Activity: How do the records below read from their first line through the line containing "R380, R401). -/"? Write those lines out exactly.

=== Material provided ===

-- ==== Sys2Proof/Safety.lean ====
section
/-! DEFINITION. What counts as a safe run, and the frames in which the statements say what a command leaves alone. -/

namespace Sys2Proof.Machine

/-- Registers outside a list keep their values. -/
def SameRegs (but : List Nat) (s t : State) : Prop := ∀ r, r ∉ but → t.rd r = s.rd r

/-- Every byte of every memory reads as before. -/
def SameMem (s t : State) : Prop := ∀ a, t.byte a = s.byte a

/-- Every byte outside [a, a + n) reads as before. -/
def MemBut (a n : Nat) (s t : State) : Prop := ∀ x, x < a ∨ a + n ≤ x → t.byte x = s.byte x

/-- Core slots outside a list keep their operations, accumulators and queues. -/
def SameCores (but : List Nat) (s t : State) : Prop := ∀ k, k ∉ but → t.core k = s.core k

/-- The fuses read as R1 and Table 1.11 say, and no bad write of a finished command is left over: what holds of the package between
commands. -/
def Inv (s : State) : Prop :=
  s.fuses = State.reset.fuses ∧ s.memBad = false

/-- An agent other than a VF reaches a register: it is mapped and present, and its power domain is ON (R3, R331, R380, R401). -/
def Reached (s : State) (a : Agent) (off : Nat) : Prop :=
  isVf a = false ∧ reaches s a off = true ∧ regThere s off = true ∧ ∀ p, regDomain off = some p → pdState s p.1 p.2 = 0

/-- A command is safe in a state when it answers a next state. -/
def Safe (c : Instr) (s : State) : Prop := ∃ t, exec c s = .next t

/-! ## Rows that write a register -/

/-- The write of a register that takes effect: the fields take their legal values, the rules over more than one field follow, every change is
reported, and what the register sets going comes last (R9-R11, R353). -/
def written (s : State) (a : Agent) (off : Nat) (fs : List Field) (v : Word) : State :=
  let s0 := unhold (dropLatch s off) off
  let r := andThen (applyFields (withGaps 0 fs) (s.rd off) v) (fun n => crossRule s0 off n)
  writeHook (reportAll (s0.wr off r.1) a off (mergeReps r.2)) a off (s.rd off) v

/-- Command `c`, sent by an agent other than a VF, writes register `off` with a value: where the register is reached and no rule discards the
write whole, it takes effect; where a rule does, one Clamp Report is all that follows; where the register is not reached or not there, nothing
happens. -/
def WritesReg (c : Instr) (a : Agent) (off : Nat) (val : State → Word) : Prop :=
  (∀ (s : State) (fs : List Field), Reached s a off → regFields off = some fs →
    (discards (unhold (dropLatch s off) off) a off (s.rd off) (applyFields (withGaps 0 fs) (s.rd off) (val s)).1 = none →
      exec c s = .next (ended s (written s a off fs (val s)))) ∧
    (∀ why, discards (unhold (dropLatch s off) off) a off (s.rd off) (applyFields (withGaps 0 fs) (s.rd off) (val s)).1 = some why →
      exec c s = .next (ended s (clampReport (unhold (dropLatch s off) off) a off 0 0 why (val s).toNat (s.rd off).toNat)))) ∧
  ∀ s : State, isVf a = false → (reaches s a off && regThere s off) = false → exec c s = .next (ended s s)

/-! ## Requests to HBM -/

/-- The domains a request to an HBM line needs are ON (R380). -/
def LineOpen (s : State) (a : Nat) : Prop := ∀ p ∈ lineDomains s (a / 64), domOn s p.1 p.2 = true

/-! ## Rows that issue a TOD -/

/-- The operation a TOD makes once its descriptors are read: what issue gives it before its unit takes it. -/
def issuedOp (s : State) (sl q t : Nat) (fam : Family) (ds : List (Nat × Desc)) : Op :=
  let o := { newOp s sl q t with descs := ds }
  let u := fam.use (touchDescs (takeTod s sl q) sl q o.ctx t (fam.form t)) sl q t o
  { o with
    slots := u.slots, mode := u.mode, ins := localRanges u.ins, outs := localRanges u.outs
    streams := (if (fam.form t).rnd && tRnd t = 2 then [tStream t] else []) ++ (fam.form t).streams ++ u.streams }

/-- The state in which the operation has entered the queue of its unit: CONS has advanced, the descriptors are read, the operation stands
last among those of its core, and a hazard it meets is noted (R84, R100, R107, R113). -/
def issuedState (s : State) (sl q t : Nat) (fam : Family) (ds : List (Nat × Desc)) : State :=
  let o := issuedOp s sl q t fam ds
  noteHazards ((touchDescs (takeTod s sl q) sl q o.ctx t (fam.form t)).modCore sl (fun c => { c with ops := c.ops ++ [o] })) sl o

/-- Every check of issue passes (R100, R104, R106-R112, R83): the TOD's fields are legal, its descriptors `ds` are read, permitted and legal, the
family's own checks pass, every byte is permitted, outputs and inputs do not clash, no slice it needs has failed to wake, and the accumulator
slots are the context's own. -/
def Passes (s : State) (sl q t : Nat) (fam : Family) (ds : List (Nat × Desc)) : Prop :=
  let s1 := takeTod s sl q
  let o := { newOp s sl q t with descs := ds }
  let s2 := touchDescs s1 sl q o.ctx t (fam.form t)
  let u := fam.use s2 sl q t o
  todSt s1 sl q t (fam.form t) = 0 ∧ readDescs s1 sl q o.ctx t (fam.form t) = (0, 0, ds) ∧ u.st = 0 ∧ protBad s2 sl q o.ctx u = none ∧
    u.clash = false ∧ sliceGone s2 u = false ∧
    ∀ k ∈ u.slots, accOwner s2 sl k = o.ctx ∧ ∀ e ∈ (s2.core sl).ops, e.ctx = o.ctx ∨ e.live = false ∨ e.slots.contains k = false

/-- The state in which the descriptors of a TOD have been read, and what its operation touches. -/
def afterRead (s : State) (sl q t : Nat) (fam : Family) : State :=
  touchDescs (takeTod s sl q) sl q (newOp s sl q t).ctx t (fam.form t)
def useOf (s : State) (sl q t : Nat) (fam : Family) (ds : List (Nat × Desc)) : Use :=
  fam.use (afterRead s sl q t fam) sl q t { newOp s sl q t with descs := ds }

/-- How a TOD that fails a check of issue ends: it is taken, and completes with the status of the check and no other effect but the report
of a refused address or slot (R100, R104, R106-R112, R83). The checks come in this order (log 21). -/
def TodRefused (s : State) (sl q t : Nat) (fam : Family) (r : State) : Prop :=
  let o := newOp s sl q t
  let s1 := takeTod s sl q
  let s2 := afterRead s sl q t fam
  let rd := readDescs s1 sl q o.ctx t (fam.form t)
  let od := { o with descs := rd.2.2 }
  let u := useOf s sl q t fam rd.2.2
  (todSt s1 sl q t (fam.form t) ≠ 0 ∧ r = finishWith s1 sl o (todSt s1 sl q t (fam.form t))) ∨
  (todSt s1 sl q t (fam.form t) = 0 ∧
    ((rd.1 = stMemProtect ∧ r = finishWith (raiseProt s1 sl q o.tag rd.2.1) sl o stMemProtect) ∨
     (rd.1 ≠ stMemProtect ∧ rd.1 ≠ 0 ∧ r = finishWith s1 sl o rd.1) ∨
     (rd.1 = 0 ∧ u.st ≠ 0 ∧ r = finishWith s2 sl od u.st) ∨
     (rd.1 = 0 ∧ u.st = 0 ∧ ∃ a, protBad s2 sl q o.ctx u = some a ∧ r = finishWith (raiseProt s2 sl q o.tag a) sl od stMemProtect) ∨
     (rd.1 = 0 ∧ u.st = 0 ∧ protBad s2 sl q o.ctx u = none ∧ u.clash = true ∧ r = finishWith s2 sl od stBadField) ∨
     (rd.1 = 0 ∧ u.st = 0 ∧ protBad s2 sl q o.ctx u = none ∧ u.clash = false ∧ sliceGone s2 u = true ∧
       r = finishWith s2 sl od stCoreOffline) ∨
     (rd.1 = 0 ∧ u.st = 0 ∧ protBad s2 sl q o.ctx u = none ∧ u.clash = false ∧ sliceGone s2 u = false ∧
       ∃ k ∈ u.slots, accOwner s2 sl k ≠ o.ctx ∧ (∀ j ∈ u.slots, j = k ∨ (accOwner s2 sl j = o.ctx)) ∧
         (∀ j ∈ u.slots, ∀ e ∈ (s2.core sl).ops, e.ctx = o.ctx ∨ e.live = false ∨ e.slots.contains j = false) ∧
         r = finishWith (raiseAcc s2 sl o.tag o.ctx k (accOwner s2 sl k)) sl od stAccProtect)))

/-- The rule of a TOD command `c`, for the TODs `mine` of a family, where `after` follows (R84, R100, R101, R104, R113, R209):
a TOD that fails a check completes with its status and no other effect;
one that passes every check and is held back, or that waits for messages at an operand port, stays as an issued operation;
one that nothing holds back is assigned its messages and starts: its start is the family's, and where that gives a status it completes with it.
Where it is not the queue's turn, or its TOD is not of the family, nothing is issued. -/
def TodRow (c : Nat → Nat → Instr) (mine : Nat → Bool) (fam : Family) (after : State → Nat → State) : Prop :=
  (∀ (s : State) (sl q : Nat), (∀ t, todNow s sl q = some t → mine t = false) → exec (c sl q) s = .next (ended s (after s sl))) ∧
  ∀ (s : State) (sl q t : Nat), todNow s sl q = some t → mine t = true →
    (∀ r, TodRefused s sl q t fam r → exec (c sl q) s = .next (ended s (after r sl))) ∧
    ∀ ds, Passes s sl q t fam ds →
      let s3 := issuedState s sl q t fam ds
      let o := issuedOp s sl q t fam ds
      (startable (s3.core sl) o = false → exec (c sl q) s = .next (ended s (after s3 sl))) ∧
      (startable (s3.core sl) o = true →
        (assignPorts s3 sl o = .wait → exec (c sl q) s = .next (ended s (after s3 sl))) ∧
        (∀ u, assignPorts s3 sl o = .over u → exec (c sl q) s = .next (ended s (after u sl))) ∧
        (∀ u o2 t1 o1 st, assignPorts s3 sl o = .go u o2 → fam.start u sl { o2 with startTs := u.now } = (t1, o1, st) →
          exec (c sl q) s = .next (ended s (after
            (if st = 0 then glintOp (updOp t1 sl o1) sl o1 1 0 0 0 else finishWith t1 sl { o2 with startTs := u.now } st) sl))))

/-- The rule of a TOD command whose operation acts at its issue (R198, R212): a TOD that fails a check completes with its status, and one that
passes every check enters, starts, and acts. Where it is not the queue's turn, or its TOD is not of the family, nothing is issued. -/
def TodActsRow (c : Nat → Nat → Instr) (mine : Nat → Bool) (fam : Family) (act : State → Nat → Op → State) : Prop :=
  (∀ (s : State) (sl q : Nat), (∀ t, todNow s sl q = some t → mine t = false) → exec (c sl q) s = .next (ended s s)) ∧
  ∀ (s : State) (sl q t : Nat), todNow s sl q = some t → mine t = true →
    (∀ r, TodRefused s sl q t fam r → exec (c sl q) s = .next (ended s r)) ∧
    ∀ ds, Passes s sl q t fam ds →
      let o := { issuedOp s sl q t fam ds with stage := OpStage.running }
      exec (c sl q) s = .next (ended s (act (glintOp (updOp (issuedState s sl q t fam ds) sl o) sl o 1 0 0 0) sl o))

/-! ## Wenlyn ports -/

/-- A port that was UP is DOWN for a cause of Table 11.7. -/
def LinkLost (s t : State) (p cause : Nat) : Prop :=
  portState t p = 1 ∧ t.f (wenBase p + 8) 4 4 = cause ∧ t.wport p = WPort.reset ∧
    (∃ r ∈ t.raises, r.cls = 7 ∧ r.inst = p ∧ r.idx = (FaultSrc.linkDown).at.2 ∧ r.ev = s.evNo) ∧ SameCores [] s t

/-- A port answers an SPDM request with a message of this version and code that carries these stated bytes first, and notes it. -/
def SpdmAnswered (s t : State) (p ver code : Nat) (stated : List Byte) : Prop :=
  (∃ r, t.outbox = s.outbox ++ [.spdm p (leBytes 1 ver ++ leBytes 1 code ++ stated ++ r)]) ∧
    code ∈ (t.wport p).spdm ∧ SameRegs [] s t ∧ SameMem s t ∧ SameCores [] s t

/-- A port sends the SPDM 1.3 request `code` and waits for its answer. -/
def SpdmAsked (s t : State) (p code : Nat) : Prop :=
  (∃ r, t.outbox = s.outbox ++ [.spdm p (leBytes 1 0x13 ++ leBytes 1 code ++ r)]) ∧ (t.wport p).spdmReq = some code ∧
    SameRegs [] s t ∧ SameMem s t ∧ SameCores [] s t

/-- Every field of a Wenlyn header is within its width (Table 11.1). -/
def HdrFits (h : WHdr) : Prop :=
  h.seq < 2 ^ 12 ∧ h.vc < 2 ^ 3 ∧ h.ackSeq < 2 ^ 12 ∧ h.typ < 2 ^ 2 ∧ h.len8 < 2 ^ 5 ∧ h.credVc < 2 ^ 3 ∧ h.credRet < 2 ^ 12 ∧ h.ttl < 2 ^ 4 ∧
    h.resv < 2 ^ 6 ∧ h.src < 2 ^ 12 ∧ h.dst < 2 ^ 12 ∧ h.tag < 2 ^ 14 ∧ h.reqId < 2 ^ 26

/-- Every field of a Girth header is within its width (Table 1.3). -/
def GHdrFits (h : GHdr) : Prop :=
  h.seq < 2 ^ 10 ∧ h.cls < 2 ^ 2 ∧ h.len < 2 ^ 3 ∧ h.credRet < 2 ^ 8 ∧ h.credCls < 2 ^ 2 ∧ h.tag < 2 ^ 14 ∧ h.ackSeq < 2 ^ 10 ∧ h.sack < 2 ^ 16

/-! ## Register layouts -/

/-- The fields of a register lie in its 64 bits and do not overlap. -/
def FieldsApart (fs : List Field) : Prop :=
  (∀ f ∈ fs, f.lsb + f.w ≤ 64) ∧ fs.Pairwise (fun f g => f.lsb + f.w ≤ g.lsb)

/-- A legal value of an RW field fits it. -/
def LegalFits (f : Field) : Prop := ∀ x, x < 2 ^ f.w → f.lg.apply x < 2 ^ f.w

/-! ## Host commands -/

/-- It is the turn of queue `q`, whose front command `c` is legal, names no absent unit, and may be given by its client (R3, R336, R337). -/
def Starts (s : State) (q : Nat) (c : HCmd) : Prop :=
  frontCmd s q = some c ∧ queueTurn s q = true ∧ cmdOk c.ent = true ∧ unitMissing (begun s q c) c.ent = false ∧
    cmdPermitted (begun s q c) c.f c.ent = true

/-- The queue and the kind of the rows by which a host command starts (Table 13.3). -/
def hostRow : Instr → Option (Nat × CmdKind)
  | .copy q => some (q, .copy)
  | .opqWrite q _ => some (q, .opqWrite)
  | .task q _ => some (q, .task)
  | .coreCtlResume q => some (q, .coreCtl 0)
  | .coreCtlCancel q => some (q, .coreCtl 1)
  | .coreCtlReset q => some (q, .coreCtl 2)
  | .acctSnapshot q _ => some (q, .acct)
  | .restore q => some (q, .shadow 1)
  | .lock q => some (q, .shadow 2)
  | .unlock q => some (q, .shadow 3)
  | .verifyRelease q => some (q, .shadow 4)
  | _ => none

/-! ## Commands that act on the links and meters alone -/

/-- Commands of the links, pins, clocks and measurement units that move flits, count or report, and act on nothing else. -/
def linkOnly : Instr → Bool
  | .girthAckTimeout .. | .girthLaneFail .. | .laneSpared .. | .girthRerouteRelease .. | .siteWidthDegrade .. | .siteLinkTrained ..
  | .trainTimeout .. | .trainRetry .. | .wenlynTransmit .. | .wenlynAckTimeout .. | .ackCoalesceTimeout .. | .keepaliveTimeout ..
  | .spdmGetVersion _ none | .spdmGetCapabilities _ none | .spdmNegotiateAlgorithms _ none | .spdmGetDigests _ none
  | .spdmGetCertificate _ none | .spdmGetMeasurements .. | .psuTimeout .. | .pmbAlert .. | .inputOv .. | .ivrFault .. | .energyUpdate .. | .refclkLoss | .refclkRestore
  | .prbsLock .. | .prbsUnlock .. | .injectionEnd .. | .marginRunEnd .. | .pcieMarginCommand .. | .ppsEdge | .ppsLost | .mctpMessage .. => true
  | _ => false

end Sys2Proof.Machine
end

===

Exercise solution:
-- ==== Sys2Proof/Safety.lean ====
section
/-! DEFINITION. What counts as a safe run, and the frames in which the statements say what a command leaves alone. -/

namespace Sys2Proof.Machine

/-- Registers outside a list keep their values. -/
def SameRegs (but : List Nat) (s t : State) : Prop := ∀ r, r ∉ but → t.rd r = s.rd r

/-- Every byte of every memory reads as before. -/
def SameMem (s t : State) : Prop := ∀ a, t.byte a = s.byte a

/-- Every byte outside [a, a + n) reads as before. -/
def MemBut (a n : Nat) (s t : State) : Prop := ∀ x, x < a ∨ a + n ≤ x → t.byte x = s.byte x

/-- Core slots outside a list keep their operations, accumulators and queues. -/
def SameCores (but : List Nat) (s t : State) : Prop := ∀ k, k ∉ but → t.core k = s.core k

/-- The fuses read as R1 and Table 1.11 say, and no bad write of a finished command is left over: what holds of the package between
commands. -/
def Inv (s : State) : Prop :=
  s.fuses = State.reset.fuses ∧ s.memBad = false

/-- An agent other than a VF reaches a register: it is mapped and present, and its power domain is ON (R3, R331, R380, R401). -/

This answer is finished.